Problem requirements
Find the line that contains "s).draws = s.draws := rfl". Then set down that line and all the lines after it, to the end of the records, exactly and with nothing added.

***** Input data

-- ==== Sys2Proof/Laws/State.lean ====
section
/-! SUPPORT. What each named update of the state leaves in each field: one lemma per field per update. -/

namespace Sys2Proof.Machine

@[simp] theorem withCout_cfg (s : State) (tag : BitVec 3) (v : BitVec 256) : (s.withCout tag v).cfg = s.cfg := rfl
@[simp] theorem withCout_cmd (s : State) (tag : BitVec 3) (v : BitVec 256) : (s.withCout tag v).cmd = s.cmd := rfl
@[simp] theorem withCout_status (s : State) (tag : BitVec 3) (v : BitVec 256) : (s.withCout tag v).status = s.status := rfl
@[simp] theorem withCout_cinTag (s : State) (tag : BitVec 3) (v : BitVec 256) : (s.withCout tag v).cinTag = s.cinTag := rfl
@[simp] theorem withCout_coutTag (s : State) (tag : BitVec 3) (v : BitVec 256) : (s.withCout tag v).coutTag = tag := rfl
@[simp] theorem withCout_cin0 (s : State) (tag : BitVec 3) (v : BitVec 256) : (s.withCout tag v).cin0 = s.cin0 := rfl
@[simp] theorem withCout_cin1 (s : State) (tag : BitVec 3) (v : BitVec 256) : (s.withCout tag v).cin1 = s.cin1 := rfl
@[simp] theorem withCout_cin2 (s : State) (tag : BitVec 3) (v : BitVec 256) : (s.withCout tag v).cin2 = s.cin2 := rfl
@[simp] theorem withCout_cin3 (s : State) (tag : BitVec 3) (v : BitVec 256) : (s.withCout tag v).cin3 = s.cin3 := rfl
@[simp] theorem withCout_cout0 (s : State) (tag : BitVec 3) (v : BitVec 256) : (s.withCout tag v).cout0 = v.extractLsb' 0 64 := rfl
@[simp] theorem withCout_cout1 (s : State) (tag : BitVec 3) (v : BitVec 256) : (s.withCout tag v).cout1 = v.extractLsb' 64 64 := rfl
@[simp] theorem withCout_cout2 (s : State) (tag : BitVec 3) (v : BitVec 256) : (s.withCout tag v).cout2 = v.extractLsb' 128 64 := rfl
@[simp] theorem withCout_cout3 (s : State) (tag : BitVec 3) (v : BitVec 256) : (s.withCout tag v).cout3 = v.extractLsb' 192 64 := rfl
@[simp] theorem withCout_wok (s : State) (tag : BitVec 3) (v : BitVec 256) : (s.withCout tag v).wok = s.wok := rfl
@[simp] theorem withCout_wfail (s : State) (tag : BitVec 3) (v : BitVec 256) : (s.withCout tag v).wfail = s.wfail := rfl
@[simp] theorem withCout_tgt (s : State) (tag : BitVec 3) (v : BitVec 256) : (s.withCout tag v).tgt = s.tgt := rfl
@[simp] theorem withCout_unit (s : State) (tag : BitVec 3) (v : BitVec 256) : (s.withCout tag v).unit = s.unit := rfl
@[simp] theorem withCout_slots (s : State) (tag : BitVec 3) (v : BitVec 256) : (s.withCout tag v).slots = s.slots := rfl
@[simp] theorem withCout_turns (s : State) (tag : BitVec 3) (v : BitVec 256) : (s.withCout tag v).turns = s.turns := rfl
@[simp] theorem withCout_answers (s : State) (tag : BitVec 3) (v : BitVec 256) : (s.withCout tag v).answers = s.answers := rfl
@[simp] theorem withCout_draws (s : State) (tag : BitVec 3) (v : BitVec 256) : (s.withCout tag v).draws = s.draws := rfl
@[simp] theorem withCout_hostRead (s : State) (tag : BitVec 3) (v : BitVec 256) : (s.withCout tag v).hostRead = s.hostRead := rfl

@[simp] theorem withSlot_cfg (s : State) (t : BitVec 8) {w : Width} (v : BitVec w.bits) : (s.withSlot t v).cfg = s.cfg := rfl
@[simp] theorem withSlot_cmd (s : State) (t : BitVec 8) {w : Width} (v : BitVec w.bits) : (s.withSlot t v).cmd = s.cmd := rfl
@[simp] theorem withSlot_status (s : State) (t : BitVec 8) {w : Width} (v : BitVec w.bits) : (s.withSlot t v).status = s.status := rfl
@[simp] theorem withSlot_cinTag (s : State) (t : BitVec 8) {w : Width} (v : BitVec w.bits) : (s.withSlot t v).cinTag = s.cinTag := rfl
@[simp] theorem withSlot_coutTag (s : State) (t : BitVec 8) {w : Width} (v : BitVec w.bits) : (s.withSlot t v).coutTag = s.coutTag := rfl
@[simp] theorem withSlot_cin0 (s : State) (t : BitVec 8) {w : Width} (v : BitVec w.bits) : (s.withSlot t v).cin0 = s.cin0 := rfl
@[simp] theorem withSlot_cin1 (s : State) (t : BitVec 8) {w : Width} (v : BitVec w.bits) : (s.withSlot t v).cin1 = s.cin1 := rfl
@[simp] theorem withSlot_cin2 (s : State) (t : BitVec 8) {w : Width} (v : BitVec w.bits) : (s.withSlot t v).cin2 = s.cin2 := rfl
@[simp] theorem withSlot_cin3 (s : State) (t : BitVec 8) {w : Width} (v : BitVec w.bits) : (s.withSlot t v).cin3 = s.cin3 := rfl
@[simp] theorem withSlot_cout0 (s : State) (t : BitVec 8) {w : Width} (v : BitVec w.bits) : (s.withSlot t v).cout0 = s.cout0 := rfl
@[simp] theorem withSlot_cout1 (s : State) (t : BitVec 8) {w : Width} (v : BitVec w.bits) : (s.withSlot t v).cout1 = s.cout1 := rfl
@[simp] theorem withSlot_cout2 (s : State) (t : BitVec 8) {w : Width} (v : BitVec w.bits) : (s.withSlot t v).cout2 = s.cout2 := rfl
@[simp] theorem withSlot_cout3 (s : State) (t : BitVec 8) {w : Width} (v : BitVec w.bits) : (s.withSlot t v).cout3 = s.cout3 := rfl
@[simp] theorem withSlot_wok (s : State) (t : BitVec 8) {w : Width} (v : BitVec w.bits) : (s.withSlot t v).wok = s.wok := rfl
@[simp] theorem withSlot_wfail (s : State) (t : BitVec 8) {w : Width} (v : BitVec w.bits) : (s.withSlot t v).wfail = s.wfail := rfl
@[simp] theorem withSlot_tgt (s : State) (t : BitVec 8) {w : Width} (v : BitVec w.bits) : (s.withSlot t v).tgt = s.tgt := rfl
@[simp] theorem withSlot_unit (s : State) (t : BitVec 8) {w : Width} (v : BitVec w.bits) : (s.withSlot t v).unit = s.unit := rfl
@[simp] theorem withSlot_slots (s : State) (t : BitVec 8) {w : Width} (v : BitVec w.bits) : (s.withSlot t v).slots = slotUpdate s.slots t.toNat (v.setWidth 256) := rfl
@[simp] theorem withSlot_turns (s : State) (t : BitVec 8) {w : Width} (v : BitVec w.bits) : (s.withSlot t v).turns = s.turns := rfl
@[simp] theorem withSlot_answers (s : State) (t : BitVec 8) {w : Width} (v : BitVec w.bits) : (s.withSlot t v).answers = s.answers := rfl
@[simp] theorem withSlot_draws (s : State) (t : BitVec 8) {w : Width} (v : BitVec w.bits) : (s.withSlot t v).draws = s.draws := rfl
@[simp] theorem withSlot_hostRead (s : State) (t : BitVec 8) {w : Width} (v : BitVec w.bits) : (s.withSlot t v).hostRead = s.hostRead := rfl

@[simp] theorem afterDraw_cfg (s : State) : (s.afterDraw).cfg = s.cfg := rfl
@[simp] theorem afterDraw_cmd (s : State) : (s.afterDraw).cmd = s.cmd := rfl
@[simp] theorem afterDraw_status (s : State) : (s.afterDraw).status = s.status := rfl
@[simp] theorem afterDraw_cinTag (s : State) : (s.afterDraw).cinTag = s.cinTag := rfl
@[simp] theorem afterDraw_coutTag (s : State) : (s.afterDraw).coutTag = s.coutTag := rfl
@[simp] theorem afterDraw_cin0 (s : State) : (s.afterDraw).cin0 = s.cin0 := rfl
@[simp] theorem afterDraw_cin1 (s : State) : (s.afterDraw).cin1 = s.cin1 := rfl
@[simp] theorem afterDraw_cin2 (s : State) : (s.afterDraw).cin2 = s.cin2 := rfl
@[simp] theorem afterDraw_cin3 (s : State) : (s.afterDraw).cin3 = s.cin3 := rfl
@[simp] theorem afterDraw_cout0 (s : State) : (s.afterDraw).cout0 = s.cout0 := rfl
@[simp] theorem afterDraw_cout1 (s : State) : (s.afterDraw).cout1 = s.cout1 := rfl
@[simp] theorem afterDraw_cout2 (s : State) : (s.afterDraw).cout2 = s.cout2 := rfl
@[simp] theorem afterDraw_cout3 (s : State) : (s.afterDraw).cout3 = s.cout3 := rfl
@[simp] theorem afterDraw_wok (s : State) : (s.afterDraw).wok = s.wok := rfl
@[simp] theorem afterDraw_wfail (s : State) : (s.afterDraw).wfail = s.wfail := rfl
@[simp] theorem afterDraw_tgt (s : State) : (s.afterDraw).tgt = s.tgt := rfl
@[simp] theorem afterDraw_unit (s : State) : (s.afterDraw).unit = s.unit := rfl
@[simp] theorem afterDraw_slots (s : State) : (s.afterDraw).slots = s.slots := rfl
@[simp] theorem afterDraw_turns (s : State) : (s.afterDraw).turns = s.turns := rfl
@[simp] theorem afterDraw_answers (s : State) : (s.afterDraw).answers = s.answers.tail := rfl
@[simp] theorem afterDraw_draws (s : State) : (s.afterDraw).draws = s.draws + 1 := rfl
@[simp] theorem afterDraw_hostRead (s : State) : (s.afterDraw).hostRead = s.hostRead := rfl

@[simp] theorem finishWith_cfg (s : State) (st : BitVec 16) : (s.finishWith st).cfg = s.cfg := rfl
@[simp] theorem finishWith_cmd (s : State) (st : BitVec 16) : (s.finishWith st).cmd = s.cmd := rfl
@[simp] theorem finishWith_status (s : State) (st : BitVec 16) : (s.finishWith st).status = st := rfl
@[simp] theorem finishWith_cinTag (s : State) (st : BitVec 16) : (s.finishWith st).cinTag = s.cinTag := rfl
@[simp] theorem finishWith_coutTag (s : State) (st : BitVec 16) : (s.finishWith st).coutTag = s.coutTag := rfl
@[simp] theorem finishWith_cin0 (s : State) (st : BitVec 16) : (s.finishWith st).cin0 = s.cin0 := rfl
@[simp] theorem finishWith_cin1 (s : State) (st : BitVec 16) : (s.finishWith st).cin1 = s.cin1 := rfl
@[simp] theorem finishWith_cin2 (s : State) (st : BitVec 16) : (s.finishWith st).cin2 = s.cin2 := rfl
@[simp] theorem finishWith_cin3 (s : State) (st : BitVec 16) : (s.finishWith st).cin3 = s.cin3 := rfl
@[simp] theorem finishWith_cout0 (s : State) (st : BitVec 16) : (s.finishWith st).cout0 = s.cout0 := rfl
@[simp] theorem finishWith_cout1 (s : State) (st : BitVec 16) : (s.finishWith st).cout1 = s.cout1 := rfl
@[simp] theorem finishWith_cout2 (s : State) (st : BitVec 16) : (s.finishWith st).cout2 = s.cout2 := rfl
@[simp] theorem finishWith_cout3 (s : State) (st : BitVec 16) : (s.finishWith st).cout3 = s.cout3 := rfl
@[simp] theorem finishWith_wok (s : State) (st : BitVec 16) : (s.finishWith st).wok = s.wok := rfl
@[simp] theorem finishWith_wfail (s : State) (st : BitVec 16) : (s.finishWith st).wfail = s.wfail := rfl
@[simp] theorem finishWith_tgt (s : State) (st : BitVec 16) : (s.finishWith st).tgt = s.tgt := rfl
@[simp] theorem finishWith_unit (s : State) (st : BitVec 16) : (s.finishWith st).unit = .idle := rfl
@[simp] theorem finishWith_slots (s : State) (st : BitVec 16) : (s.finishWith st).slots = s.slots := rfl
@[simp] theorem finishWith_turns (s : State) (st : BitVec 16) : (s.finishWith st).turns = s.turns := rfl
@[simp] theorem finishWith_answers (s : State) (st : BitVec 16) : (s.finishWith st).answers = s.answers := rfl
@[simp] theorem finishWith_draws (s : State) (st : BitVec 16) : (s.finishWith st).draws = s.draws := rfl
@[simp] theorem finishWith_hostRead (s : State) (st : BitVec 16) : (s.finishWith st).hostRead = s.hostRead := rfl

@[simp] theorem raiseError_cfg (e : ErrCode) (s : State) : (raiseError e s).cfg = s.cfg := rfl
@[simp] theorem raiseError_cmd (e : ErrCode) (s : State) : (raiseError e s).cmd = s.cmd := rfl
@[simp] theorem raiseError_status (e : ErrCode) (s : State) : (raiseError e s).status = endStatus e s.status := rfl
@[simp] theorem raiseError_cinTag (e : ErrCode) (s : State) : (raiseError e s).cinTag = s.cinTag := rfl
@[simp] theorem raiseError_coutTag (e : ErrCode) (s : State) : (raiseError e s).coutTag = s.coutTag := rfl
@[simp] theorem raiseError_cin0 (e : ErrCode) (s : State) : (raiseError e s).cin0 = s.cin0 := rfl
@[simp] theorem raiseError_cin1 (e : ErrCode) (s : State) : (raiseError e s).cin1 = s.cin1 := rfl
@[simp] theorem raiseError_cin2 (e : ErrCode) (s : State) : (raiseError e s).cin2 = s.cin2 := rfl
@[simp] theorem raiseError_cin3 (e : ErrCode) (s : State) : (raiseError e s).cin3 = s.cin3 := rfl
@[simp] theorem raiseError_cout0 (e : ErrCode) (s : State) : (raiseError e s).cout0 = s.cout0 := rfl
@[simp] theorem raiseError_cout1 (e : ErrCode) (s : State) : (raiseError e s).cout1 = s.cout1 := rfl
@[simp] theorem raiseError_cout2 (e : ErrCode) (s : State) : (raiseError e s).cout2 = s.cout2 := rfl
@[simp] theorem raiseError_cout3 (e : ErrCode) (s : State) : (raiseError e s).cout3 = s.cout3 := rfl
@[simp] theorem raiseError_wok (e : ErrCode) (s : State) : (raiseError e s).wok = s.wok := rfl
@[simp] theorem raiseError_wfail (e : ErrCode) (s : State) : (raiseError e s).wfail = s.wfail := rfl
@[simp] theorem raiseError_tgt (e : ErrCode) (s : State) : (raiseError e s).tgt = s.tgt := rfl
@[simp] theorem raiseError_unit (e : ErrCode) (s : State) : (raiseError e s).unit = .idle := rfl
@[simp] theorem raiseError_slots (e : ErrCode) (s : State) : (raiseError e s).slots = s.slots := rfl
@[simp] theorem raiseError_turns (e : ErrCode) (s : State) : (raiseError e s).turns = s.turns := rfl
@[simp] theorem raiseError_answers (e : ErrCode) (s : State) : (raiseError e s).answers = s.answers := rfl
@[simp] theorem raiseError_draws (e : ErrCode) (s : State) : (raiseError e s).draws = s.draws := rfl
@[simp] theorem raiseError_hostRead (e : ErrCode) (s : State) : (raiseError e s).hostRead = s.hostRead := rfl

**********

Solution for this problem
@[simp] theorem raiseError_draws (e : ErrCode) (s : State) : (raiseError e s).draws = s.draws := rfl
@[simp] theorem raiseError_hostRead (e : ErrCode) (s : State) : (raiseError e s).hostRead = s.hostRead := rfl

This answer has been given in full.